Previous code was allocating room for as many workers as there was sites.  The problem is that as the number of sites has grown, there has not been enough memory to allocate all of those requests.  In reality, having all of these requests in parallel does not really speed the processing: on my computer, the time to do a query for all of the sites was 1 minute 10 seconds before the change, and was 1 minute 9 seconds after the change.

Limiting the number of workers to 10 did increase the query time to 1 minute 17s.  I am not sure if that is just inconsistencies in network traffic, but I will leave the limit at 20 for now.

Note that with the limit of 20, my query detected more sites than it did previously.  It appears that some of the requests were failing on my computer because of memory reasons (as opposed to actual detection on the site).
---
 sherlock.py | 16 ++++++++++------
 1 file changed, 10 insertions(+), 6 deletions(-)

diff --git a/sherlock.py b/sherlock.py
index cfd4f296..9e32eb07 100755
--- a/sherlock.py
+++ b/sherlock.py
@@ -180,9 +180,6 @@ def sherlock(username, site_data, verbose=False, tor=False, unique_tor=False,
     """
     print_info("Checking username", username, color)
 
-    # Allow 1 thread for each external service, so `len(site_data)` threads total
-    executor = ThreadPoolExecutor(max_workers=len(site_data))
-
     # Create session based on request methodology
     if tor or unique_tor:
         #Requests using Tor obfuscation
@@ -193,9 +190,16 @@ def sherlock(username, site_data, verbose=False, tor=False, unique_tor=False,
         underlying_session = requests.session()
         underlying_request = requests.Request()
 
-    # Create multi-threaded session for all requests.
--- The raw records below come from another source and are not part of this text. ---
/-- LD I writes I alone, FX15 DT alone, FX18 ST alone, CLS the framebuffer alone (headers of 43, 44 and 45; decision D12,
log 25). -/
def Obligations.SingleComponentFrame : Prop :=
  ∀ (x : RegIdx) (nnn : Addr) (s t : State),
    (exec (.ldINnn nnn) s = .next t → Frame { i := true } s t) ∧
    (exec (.ldDtVx x) s = .next t → Frame { dt := true } s t) ∧
    (exec (.ldStVx x) s = .next t → Frame { st := true } s t) ∧
    (exec .cls s = .next t → Frame { fb := true } s t)

/-- Each component of the state is written only by the instructions the table of R20 names as its writers: I by ANNN, FX1E,
FX29; the stack by 2NNN, 00EE; DT by FX15; ST by FX18; KEY by none; the framebuffer by 00E0, DXYN; memory by FX33, FX55;
HALTED and FAULT by the six instructions that can raise a condition. (The column is the spec's summary; decision D12. The
draw counter is this model's, log 5.) -/
def Obligations.ComponentsAreWrittenOnlyByTheirWriters : Prop :=
  ∀ (p : Params) (i : Instr) (s t : State), execWith p i s = .next t →
    (t.i ≠ s.i → (∃ n, i = .ldINnn n) ∨ (∃ x, i = .addIVx x) ∨ ∃ x, i = .ldFVx x) ∧
    (t.stack ≠ s.stack → i = .ret ∨ ∃ n, i = .call n) ∧
    (t.dt ≠ s.dt → ∃ x, i = .ldDtVx x) ∧ (t.st ≠ s.st → ∃ x, i = .ldStVx x) ∧ t.key = s.key ∧
    (t.fb ≠ s.fb → i = .cls ∨ ∃ x y n, i = .drwVxVyN x y n) ∧
    (t.mem ≠ s.mem → (∃ x, i = .ldBVx x) ∨ ∃ x, i = .stV0Vx x) ∧
    (t.halted ≠ s.halted ∨ t.fault ≠ s.fault →
      i = .ret ∨ (∃ n, i = .call n) ∨ (∃ x y n, i = .drwVxVyN x y n) ∨ (∃ x, i = .ldBVx x) ∨
        (∃ x, i = .stV0Vx x) ∨ ∃ x, i = .ldV0Vx x) ∧
    (t.draws ≠ s.draws → ∃ x nn, i = .rndVxNn x nn)

/-- Only EX9E, EXA1 and FX0A read the keypad: any other instruction does the same whatever keys are pressed, and leaves them
pressed (R33). -/
def Obligations.OnlyKeyInstructionsReadTheKeypad : Prop :=
  ∀ (p : Params) (i : Instr) (s : State) (k : Keypad),
    (∀ x, i ≠ .skpVx x) → (∀ x, i ≠ .sknpVx x) → (∀ x, i ≠ .ldVxK x) →
    execWith p i (s.setKeys k) = mapNext (fun t => t.setKeys k) (execWith p i s)

/-- No instruction reads ST: any instruction but FX18 does the same whatever ST holds and keeps it, and FX18 does the same
whatever it held (R34, R185). -/
def Obligations.NoInstructionReadsTheSoundTimer : Prop :=
  ∀ (p : Params) (i : Instr) (s : State) (b : Byte),
    ((∀ x, i ≠ .ldStVx x) → execWith p i (s.setSt b) = mapNext (fun t => t.setSt b) (execWith p i s)) ∧
    (∀ x, execWith p (.ldStVx x) (s.setSt b) = execWith p (.ldStVx x) s)
end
Use our custom FuturesSession that exposes response time
-    session = ElapsedFuturesSession(
-        executor=executor, session=underlying_session)
+    #Limit number of workers to 20.
+    #This is probably vastly overkill.
+    if len(site_data) >= 20:
+        max_workers=20
+    else:
+        max_workers=len(site_data)
+
+    #Create multi-threaded session for all requests.
+    session = ElapsedFuturesSession(max_workers=max_workers,
+                                    session=underlying_session)
 
     # Results from analysis of all sites
     results_total = {}